A evolução de processos inflamatórios crônicos de fases assintomáticas para doenças ativas sempre despertou a curiosidade dele. Este era também um grande interesse da Doutora Euzenir Nunes Sarno. Durante o curso médico, teve uma parte importante da iniciação científica trabalhando com Euzenir, inicialmente na Faculdade de Ciências Médicas da UERJ, e posteriormente no laboratório de Hanseníase, no IOC. Houve uma evolução de um interesse inicial na investigação de hepatites para doenças inflamatórias crônicas, inclusive hanseníase. A análise de lecócitos sanguíneos humanos nestas doenças inflamatórias e para seleção de pares doador-receptor para transplante renal despertou o interesse dele pela Imunologia e por métodos para caracterização fenotípica e funcional de células envolvidas em aspectos imunológicos de doenças inflamatórias crônicas. A necessidade de desenvolver o conhecimento em imunologia, o levou inicialmente a trabalhar com o Professor Marcello Barcinski durante o mestrado no Instituto de Biofísica Carlos Chagas Filho da UFRJ, e posteriormente com o Dr. Ethan Shevach no Laboratory of Immunology, NIAID_NIH em Bethesda, Maryland, nos EUA.

Durante este período, Geraldo passou a utilizar citometria de fluxo e análise de expressão gênica para avaliar resposta imune em modelos experimentais murinos. Ele trabalhou por mais de cinco anos no Lab of Immunology. Colaborou em trabalhos que descreveram CD69, uma molécula que está envolvida na localização de leucócitos em tecido, a função da interleucina-7 como fator de crescimento para linfócitos T, uma via de resposta imune celular a antígenos de transplantação resistente à ciclosporina A, e ativação de linfócitos T in vivo na resposta a Trypanosoma cruzi.

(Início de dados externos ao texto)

/-- The result of every request that is answered, by its block or by a check of R147: when its handling, from the state in
which the request is entered, leaves `e` and this answer, the command completes, and the request was served (R147, R170). -/
theorem takeRequest_answered {s e : State} {m : HandCell} {rest : List HandCell} {code : Byte} {mine : Byte → Bool}
    {handler : Request → State → State × Reply} {st : Status} {body : List Byte} (ht : Takes s m rest code)
    (hm : mine code = true)
    (hdone : (s.entered m rest).handled m.cell.bodyMisfits m.request handler = (e, .answer st body))
    (hx : ∃ x, e.entryOf m.origin = some x ∧ x.lastSeq = m.cell.reqSeq) :
    Served (s.needsLease code) e (s.takeRequest mine handler) m.request st body := by
  obtain ⟨hheld, hhands, hv, hcode⟩ := ht
  have hneeds : (s.entered m rest).needsLease code = s.needsLease code := by
    rw [State.needsLease, s.entered_sameBlocks m rest]; rfl
  have hrun : s.takeRequest mine handler =
      settleHands ((e.respond m.request st body).follow (s.needsLease code) m.origin).agent.hands
        ((e.respond m.request st body).follow (s.needsLease code) m.origin) := by
    simp only [State.takeRequest, hhands, hheld, hv, hcode, hm, and_self, if_true, State.execute, hdone, State.concluded]
    simp [HandCell.request, hcode, hneeds]
  obtain ⟨x, hx, hseq⟩ := hx
  obtain ⟨rf, rl, -, re, rs⟩ := e.respond_spec m.request st body (x := x) hx
  generalize hu : e.respond m.request st body = u at *
  obtain ⟨ff, fo, fl⟩ := u.follow_frame (s.needsLease code) m.origin
  generalize hw : u.follow (s.needsLease code) m.origin = w at *
  obtain ⟨sf, so, sl, -⟩ := settleHands_frame w.agent.hands w
  rw [hrun]
  have frame : RequestFrame e (settleHands w.agent.hands w) := (rf.trans ff).trans sf
  refine ⟨⟨⟨x.answered (e.response m.request.origin m.request.seq m.request.code st body), ?_, hseq, ?_⟩,
    fun hadm => ?_⟩, frame, ?_⟩
  · unfold State.entryOf at re ⊢
    rw [so, fo]; exact re
  · rw [State.response_congr frame.address frame.settings]; simp [OriginEntry.answered, hseq, HandCell.request]
  · rw [State.response_congr frame.address frame.settings, ← rs hadm]
    exact (ff.tails _).trans (sf.tails _)
  · have hset : u.agent.settings = e.agent.settings := rf.settings
    have ho : m.request.origin = m.origin := rfl
    rw [sl, fl, rl, ho]
    by_cases h : s.needsLease code = true ∧ e.lease.holder = some m.origin
    · rw [if_pos h, if_pos h]; simp [hset]
    · rw [if_neg h, if_neg h]

/-- A request that reaches its block is handled by that block (R147). -/
theorem State.handled_of_reaches {s : State} {m : HandCell} {rest : List HandCell} (hr : Reaches s m)
    (hcat : catalogue.contains m.cell.code = true) (handler : Request → State → State × Reply) :
    (s.entered m rest).handled m.cell.bodyMisfits m.request handler = handler m.request (s.entered m rest) := by
  obtain ⟨hfit, hacc, hlease⟩ := hr
  have hsame := s.entered_sameBlocks m rest
  have haddr : (s.entered m rest).agent.address = s.agent.address := by rw [hsame]
  have hl : (s.entered m rest).lease = s.lease := by rw [hsame]
  have hneeds : (s.entered m rest).needsLease m.cell.code = s.needsLease m.cell.code := by simp [State.needsLease, haddr]
  have hacc' : (s.entered m rest).accessRefused m.origin m.cell.code = false := by
    rw [← hacc]; simp only [State.accessRefused, haddr]
  simp only [State.handled, HandCell.request, hfit, hcat, hacc', hneeds, Bool.not_true, Bool.false_eq_true, if_false]
  split
  · rename_i h
    exact absurd (by rw [hl, hlease h.1]) h.2
  · rfl

/-- The result of a request that reaches its block. -/
theorem takeRequest_served {s e : State} {m : HandCell} {rest : List HandCell} {code : Byte} {mine : Byte → Bool}
    {handler : Request → State → State × Reply} {st : Status} {body : List Byte} (ht : Takes s m rest code)
    (hr : Reaches s m) (hm : mine code = true) (hcat : catalogue.contains code = true)
    (hh : handler m.request (s.entered m rest) = (e, .answer st body))
    (hx : ∃ x, e.entryOf m.origin = some x ∧ x.lastSeq = m.cell.reqSeq) :
    Served (s.needsLease code) e (s.takeRequest mine handler) m.request st body :=
  takeRequest_answered ht hm (by rw [State.handled_of_reaches hr (by rw [ht.2.2.2]; exact hcat), hh]) hx

/-- A request is served from the state with its effect alone, when the effect leaves the Agent's bookkeeping out of
account. -/
theorem Served.of_sameBlocks {leased : Bool} {e d t : State} {r : Request} {st : Status} {body : List Byte}
    (hs : SameBlocks d e) (h : Served leased e t r st body) : Served leased d t r st body := by
  have hq : e.queues = d.queues := by rw [hs]
  have hl : e.lease = d.lease := by rw [hs]
  have hset : e.agent.settings = d.agent.settings := by rw [hs]
  have ha : e.admits = d.admits := by rw [hs]; rfl
  refine ⟨⟨h.answered.entry, fun hd => ?_⟩, hs.frame.trans h.frame, ?_⟩
  · have := h.answered.sent (by rw [ha]; exact hd)
    rwa [show e.queue = d.queue by funext q; simp [State.queue, hq]] at this
  · rw [h.lease, hl]; simp [hset]

/-- The result of a request whose handler changes nothing. -/
theorem takeRequest_served_unchanged {s : State} {m : HandCell} {rest : List HandCell} {code : Byte} {mine : Byte → Bool}
    {handler : Request → State → State × Reply} {st : Status} {body : List Byte} (ht : Takes s m rest code)
    (hr : Reaches s m) (hm : mine code = true) (hcat : catalogue.contains code = true)
    (hh : handler m.request (s.entered m rest) = (s.entered m rest, .answer st body)) :
    Served (s.needsLease code) s (s.takeRequest mine handler) m.request st body := by
  obtain ⟨x, h1, h2, -⟩ := s.entered_entry m rest
  exact (takeRequest_served ht hr hm hcat hh ⟨x, h1, h2⟩).of_sameBlocks (s.entered_sameBlocks m rest)

/-! ### The exact state -/

@[simp] theorem State.entered_hands (s : State) (m : HandCell) (rest : List HandCell) :
    (s.entered m rest).agent.hands = rest := by
  unfold State.entered State.enterOrigin
  dsimp only
  split
  · rfl
  · split <;> rfl

@[simp] theorem State.respond_hands (s : State) (r : Request) (st : Status) (body : List Byte) :
    (s.respond r st body).agent.hands = s.agent.hands := by
  simp [State.respond, State.onEntry]

@[simp] theorem State.follow_hands (s : State) (leased : Bool) (o : Origin) :
    (s.follow leased o).agent.hands = s.agent.hands := by rw [(s.follow_frame leased o).2.1]

/-- What executing a request comes to, when its handling from the entered state has this effect and gives this answer. -/
theorem takeRequest_served_eq {s : State} {m : HandCell} {rest : List HandCell} {code : Byte} {mine : Byte → Bool}
    {handler : Request → State → State × Reply} {effect : State → State} {st : Status} {body : List Byte}
    (ht : Takes s m rest code) (hm : mine code = true)
    (hdone : (s.entered m rest).handled m.cell.bodyMisfits m.request handler =
      (effect (s.entered m rest), .answer st body))
    (hhands : (effect (s.entered m rest)).agent.hands = rest) :
    s.takeRequest mine handler = s.served (s.needsLease code) effect st body := by
  obtain ⟨hheld, hcells, hv, hcode⟩ := ht
  have hneeds : (s.entered m rest).needsLease code = s.needsLease code := by
    rw [State.needsLease, s.entered_sameBlocks m rest]; rfl
  simp only [State.takeRequest, State.served, hcells, hheld, hv, hcode, hm, and_self, if_true, State.execute, hdone,
    State.concluded]
  simp [HandCell.request, hcode, hneeds, hhands]

/-- The result of a request that reaches its block, by the effect its block has: the command leaves exactly that state, and
the request was served. -/
theorem takeRequest_serves {s : State} {m : HandCell} {rest : List HandCell} {code : Byte} {mine : Byte → Bool}
    {handler : Request → State → State × Reply} {effect : State → State} {st : Status} {body : List Byte}
    (ht : Takes s m rest code) (hr : Reaches s m) (hm : mine code = true) (hcat : catalogue.contains code = true)
    (hh : handler m.request (s.entered m rest) = (effect (s.entered m rest), .answer st body))
    (hsame : SameBlocks (effect s) (effect (s.entered m rest)))
    (hhands : (effect (s.entered m rest)).agent.hands = rest)
    (hx : ∃ x, (effect (s.entered m rest)).entryOf m.origin = some x ∧ x.lastSeq = m.cell.reqSeq) :
    s.takeRequest mine handler = s.served (s.needsLease code) effect st body ∧
    Served (s.needsLease code) (effect s) (s.served (s.needsLease code) effect st body) m.request st body := by
  have heq : s.takeRequest mine handler = s.served (s.needsLease code) effect st body :=
    takeRequest_served_eq ht hm (by rw [State.handled_of_reaches hr (by rw [ht.2.2.2]; exact hcat), hh]) hhands
  refine ⟨heq, ?_⟩
  rw [← heq]
  exact (takeRequest_served ht hr hm hcat hh hx).of_sameBlocks hsame

end Sys2Proof.Machine
end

Após retornar ao Brasil, trabalhou inicialmente no laboratório de Hanseníase do IOC. Na Fiocruz, participou com Maria Cristina Vidal Pessolani da criação de um novo laboratório, o de Microbiologia Celular do IOC. Nos anos seguintes, o genoma humano, o do Mycobacterium leprae (ML) e de muitos outros organismos foram sequenciados. O conhecimento de antígenos específicos do ML permitiu colaboração em trabalhos que detectaram níveis de infecção em áreas endêmicas para hanseníase e como a resposta ao ML muda na evolução da infecção latente para hanseníase.

Durante os primeiros anos na Fiocruz, em colaboração com Wilson Savino e Tânia Araújo-Jorge, fez parte da instalação de um citômetro de fluxo FACScan-BD que foi o ponto de partida para os esforços em acesso a citometria de fluxo para investigação de fenótipo de leucócitos em modelos experimentais e em doença humana. Em 2005, em colaboração com Wilson Savino e Maria Cristina Pessolani, participou da criação da Plataforma Tecnológica de Citometria de Fluxo RPT-08A, com seu citômetro de fluxo e “sorter” FACSAria-BD. Estes primeiros passos em análise multiômica de populações celulares progrediram com a aquisição de um sistema de dissociação programada de tecidos, facilitando a análise simultânea de populações celulares em sangue e tecidos. Nos últimos dois anos a plataforma recebeu um novo citômetro o Symphony A5-BD, que analisa até 30 parâmetros e um sistema de análise “single-cell” o Chromium iX 10xGenomics, que permitem em conjunto avaliação de células em sangue e tecido, incluindo expressão gênica de células isoladas e características epigenéticas das células investigadas.

Para avançar em análise multiômica de populações de sangue e tecido foi necessária a criação de uma nova forma de organização, o Consórcio “Single-Cell” de Manguinhos, que inclui a plataforma RPT-08A e as plataformas tecnológicas de sequenciamento NGS e bioinformática da RPTF. Esse é o início de uma nova fase, que deve dar contribuições relevantes para investigação de mecanismos patológicos em doenças relevantes no Brasil, bem como diagnóstico e acompanhamento de pacientes que possam se beneficiar destas metodologias.